### Exercise details
Please output the data below exactly as given, starting at its first line and stopping after the line that contains "r.cmdcnt + 1 := rfl".

[Material for this task — start]

-- ==== Sys2Proof/Laws/State.lean ====
section
/-! SUPPORT. One lemma per field per update of the state, so that no proof unfolds a record update; and for each shared
operation on the state one lemma that says all it can do. -/

namespace Sys2Proof.Machine

/-! ### The end of a command -/

section EndOk
variable (s : State) (m : Memory)
@[simp] theorem State.endOk_regs : (s.endOk m).regs = s.regs.endOk := rfl
@[simp] theorem State.endOk_mem : (s.endOk m).mem = m := rfl
@[simp] theorem State.endOk_pending : (s.endOk m).pending = none := rfl
@[simp] theorem State.endOk_held : (s.endOk m).held = s.held := rfl
@[simp] theorem State.endOk_host : (s.endOk m).host = s.host := rfl
@[simp] theorem State.endOk_resp : (s.endOk m).resp = s.resp := rfl
end EndOk

section EndErr
variable (s : State) (e : CmdError)
@[simp] theorem State.endErr_regs : (s.endErr e).regs = s.regs.endErr e := rfl
@[simp] theorem State.endErr_mem : (s.endErr e).mem = s.mem := rfl
@[simp] theorem State.endErr_pending : (s.endErr e).pending = none := rfl
@[simp] theorem State.endErr_held : (s.endErr e).held = s.held := rfl
@[simp] theorem State.endErr_host : (s.endErr e).host = s.host := rfl
@[simp] theorem State.endErr_resp : (s.endErr e).resp = s.resp := rfl
end EndErr

section RegsEnd
variable (r : Regs) (e : CmdError)
@[simp] theorem Regs.endOk_status : r.endOk.status = statusAfterOk r.status := rfl
@[simp] theorem Regs.endOk_cmdcnt : r.endOk.cmdcnt = r.cmdcnt + 1 := rfl
@[simp] theorem Regs.endOk_ctrl : r.endOk.ctrl = r.ctrl := rfl
@[simp] theorem Regs.endOk_cmd : r.endOk.cmd = r.cmd := rfl
@[simp] theorem Regs.endOk_cfg : r.endOk.cfg = r.cfg := rfl
@[simp] theorem Regs.endErr_status : (r.endErr e).status = statusAfterErr e r.status := rfl
@[simp] theorem Regs.endErr_cmdcnt : (r.endErr e).cmdcnt = r.cmdcnt := rfl
@[simp] theorem Regs.endErr_ctrl : (r.endErr e).ctrl = r.ctrl := rfl
@[simp] theorem Regs.endErr_cmd : (r.endErr e).cmd = r.cmd := rfl
@[simp] theorem Regs.endErr_cfg : (r.endErr e).cfg = r.cfg := rfl
end RegsEnd

/-! ### Issuing a command and the resets -/

section Issue
variable (s : State) (w : Word) (k : Nat)
@[simp] theorem State.issue_pending : (s.issue w k).pending = some ⟨w, k⟩ := rfl
@[simp] theorem State.issue_cmd : (s.issue w k).regs.cmd = w := rfl
@[simp] theorem State.issue_status : (s.issue w k).regs.status = s.regs.status ||| busyMask := rfl
@[simp] theorem State.issue_mem : (s.issue w k).mem = s.mem := rfl
@[simp] theorem State.issue_held : (s.issue w k).held = s.held := rfl
@[simp] theorem State.issue_host : (s.issue w k).host = s.host := rfl
@[simp] theorem State.issue_resp : (s.issue w k).resp = s.resp := rfl
end Issue

section SoftReset
variable (s : State)
@[simp] theorem State.softReset_regs : s.softReset.regs = Regs.reset := rfl
@[simp] theorem State.softReset_mem : s.softReset.mem = s.mem.filter fun c => inCram c.1 := rfl
@[simp] theorem State.softReset_pending : s.softReset.pending = none := rfl
@[simp] theorem State.softReset_held : s.softReset.held = s.held := rfl
@[simp] theorem State.softReset_host : s.softReset.host = s.host := rfl
@[simp] theorem State.softReset_resp : s.softReset.resp = s.resp := rfl
end SoftReset

/-! ### Commands -/

/-- A command that passes its checks ends without error, with its effect on memory. -/
theorem State.command_none (s : State) (f : Memory → Memory) : s.command none f = .next (s.endOk (f s.mem)) := rfl

/-- A command that fails a check ends with that error. -/
theorem State.command_some (s : State) (e : CmdError) (f : Memory → Memory) :
    s.command (some e) f = .next (s.endErr e) := rfl

/-- All a command can do: end with its error, or end without one. -/
theorem State.command_cases {s t : State} {err : Option CmdError} {f : Memory → Memory}
    (h : s.command err f = .next t) :
    (∃ e, err = some e ∧ t = s.endErr e) ∨ (err = none ∧ t = s.endOk (f s.mem)) := by
  cases err with
  | some e => exact .inl ⟨e, rfl, (Host.Outcome.next.inj h).symm⟩
  | none => exact .inr ⟨rfl, (Host.Outcome.next.inj h).symm⟩

@[simp] theorem failing_true (e : CmdError) : failing e true = none := rfl
@[simp] theorem failing_false (e : CmdError) : failing e false = some e := rfl

theorem failing_eq_none {e : CmdError} {b : Bool} : failing e b = none ↔ b = true := by cases b <;> simp

theorem failing_eq_some {e e' : CmdError} {b : Bool} : failing e b = some e' ↔ b = false ∧ e' = e := by
  cases b <;> simp [eq_comm]

theorem firstError_pair_none {a b : Option CmdError} : firstError [a, b] = none ↔ a = none ∧ b = none := by
  cases a <;> cases b <;> simp [firstError]

/-! ### The bus -/

/-- An access changes the registers, the memory and the pending command only: not the accesses in flight. -/
theorem State.access_queues (s : State) (a : Access) :
    (s.access a).2.held = s.held ∧ (s.access a).2.host = s.host ∧ (s.access a).2.resp = s.resp := by
  cases a with
  | read addr size =>
    simp only [State.access]
    split <;> exact ⟨rfl, rfl, rfl⟩
  | write addr size data =>
    simp only [State.access]
    split
    · split
      · simp only [State.writeReg]
        split <;> first | exact ⟨rfl, rfl, rfl⟩ | (split <;> exact ⟨rfl, rfl, rfl⟩)
      · exact ⟨rfl, rfl, rfl⟩
    · exact ⟨rfl, rfl, rfl⟩

@[simp] theorem State.complete_held (s : State) (a : Access) : (s.complete a).held = s.held := (s.access_queues a).1
@[simp] theorem State.complete_host (s : State) (a : Access) : (s.complete a).host = s.host := (s.access_queues a).2.1
@[simp] theorem State.complete_resp (s : State) (a : Access) : (s.complete a).resp = s.resp ++ [(a, (s.access a).1)] := by
  simp [State.complete, (s.access_queues a).2.2]
@[simp] theorem State.complete_regs (s : State) (a : Access) : (s.complete a).regs = (s.access a).2.regs := rfl
@[simp] theorem State.complete_mem (s : State) (a : Access) : (s.complete a).mem = (s.access a).2.mem := rfl
@[simp] theorem State.complete_pending (s : State) (a : Access) : (s.complete a).pending = (s.access a).2.pending := rfl

/-- A read leaves the state as it is. -/
@[simp] theorem State.access_read (s : State) (addr : BitVec 20) (size : Nat) :
    (s.access (.read addr size)).2 = s := by
  simp only [State.access]
  split <;> rfl

/-- All a waiting step can do: nothing arrives, a `STATUS` read completes, or another access is held. -/
theorem State.waitStep_cases (s : State) (w : Word) (k : Nat) :
    (s.host = [] ∧ s.waitStep w k = { s with pending := some ⟨w, k⟩ }) ∨
    (∃ a rest, s.host = a :: rest ∧ a.isStatusRead = true ∧
      s.waitStep w k = { s with pending := some ⟨w, k⟩, host := rest }.complete a) ∨
    (∃ a rest, s.host = a :: rest ∧ a.isStatusRead = false ∧
      s.waitStep w k = { s with pending := some ⟨w, k⟩, host := rest, held := s.held ++ [a] }) := by
  cases hh : s.host with
  | nil => exact .inl ⟨rfl, by simp [State.waitStep, hh]⟩
  | cons a rest =>
    cases ha : a.isStatusRead with
    | true => exact .inr (.inl ⟨a, rest, rfl, ha, by simp [State.waitStep, State.arriveBusy, hh, ha]⟩)
    | false => exact .inr (.inr ⟨a, rest, rfl, ha, by simp [State.waitStep, State.arriveBusy, hh, ha]⟩)

/-- All an idle step can do: the oldest held access completes, else the next issued one, else nothing happens. -/
theorem State.idleStep_cases (s : State) :
    (∃ a rest, s.held = a :: rest ∧ s.idleStep = { s with held := rest }.complete a) ∨
    (s.held = [] ∧ ∃ a rest, s.host = a :: rest ∧ s.idleStep = { s with host := rest }.complete a) ∨
    (s.held = [] ∧ s.host = [] ∧ s.idleStep = s) := by
  cases hh : s.held with
  | cons a rest => exact .inl ⟨a, rest, rfl, by simp [State.idleStep, hh]⟩
  | nil =>
    cases ho : s.host with
    | cons a rest => exact .inr (.inl ⟨rfl, a, rest, rfl, by simp [State.idleStep, hh, ho]⟩)
    | nil => exact .inr (.inr ⟨rfl, rfl, by simp [State.idleStep, hh, ho]⟩)

/-! ### The step -/

theorem step_of_ready {s : State} {w : Word} (h : s.pending = some ⟨w, 0⟩) : step s = runWord w s := by
  simp [step, h]

theorem step_of_waiting {s : State} {w : Word} {k : Nat} (h : s.pending = some ⟨w, k + 1⟩) :
    step s = .next (s.waitStep w k) := by
  simp [step, h]

theorem step_of_idle {s : State} (h : s.pending = none) : step s = .next s.idleStep := by
  simp [step, h]

theorem runWord_of_error {w : Word} {e : CmdError} (h : decode w = .error e) (s : State) :
    runWord w s = .next (s.endErr e) := by
  simp [runWord, h]

theorem runWord_of_ok {w : Word} {i : Instr} (h : decode w = .ok i) (s : State) : runWord w s = exec i s := by
  simp [runWord, h]

end Sys2Proof.Machine
end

[Material for this task — finish]

### Response area
-- ==== Sys2Proof/Laws/State.lean ====
section
/-! SUPPORT. One lemma per field per update of the state, so that no proof unfolds a record update; and for each shared
operation on the state one lemma that says all it can do. -/

namespace Sys2Proof.Machine

/-! ### The end of a command -/

section EndOk
variable (s : State) (m : Memory)
@[simp] theorem State.endOk_regs : (s.endOk m).regs = s.regs.endOk := rfl
@[simp] theorem State.endOk_mem : (s.endOk m).mem = m := rfl
@[simp] theorem State.endOk_pending : (s.endOk m).pending = none := rfl
@[simp] theorem State.endOk_held : (s.endOk m).held = s.held := rfl
@[simp] theorem State.endOk_host : (s.endOk m).host = s.host := rfl
@[simp] theorem State.endOk_resp : (s.endOk m).resp = s.resp := rfl
end EndOk

section EndErr
variable (s : State) (e : CmdError)
@[simp] theorem State.endErr_regs : (s.endErr e).regs = s.regs.endErr e := rfl
@[simp] theorem State.endErr_mem : (s.endErr e).mem = s.mem := rfl
@[simp] theorem State.endErr_pending : (s.endErr e).pending = none := rfl
@[simp] theorem State.endErr_held : (s.endErr e).held = s.held := rfl
@[simp] theorem State.endErr_host : (s.endErr e).host = s.host := rfl
@[simp] theorem State.endErr_resp : (s.endErr e).resp = s.resp := rfl
end EndErr

section RegsEnd
variable (r : Regs) (e : CmdError)
@[simp] theorem Regs.endOk_status : r.endOk.status = statusAfterOk r.status := rfl
@[simp] theorem Regs.endOk_cmdcnt : r.endOk.cmdcnt = r.cmdcnt + 1 := rfl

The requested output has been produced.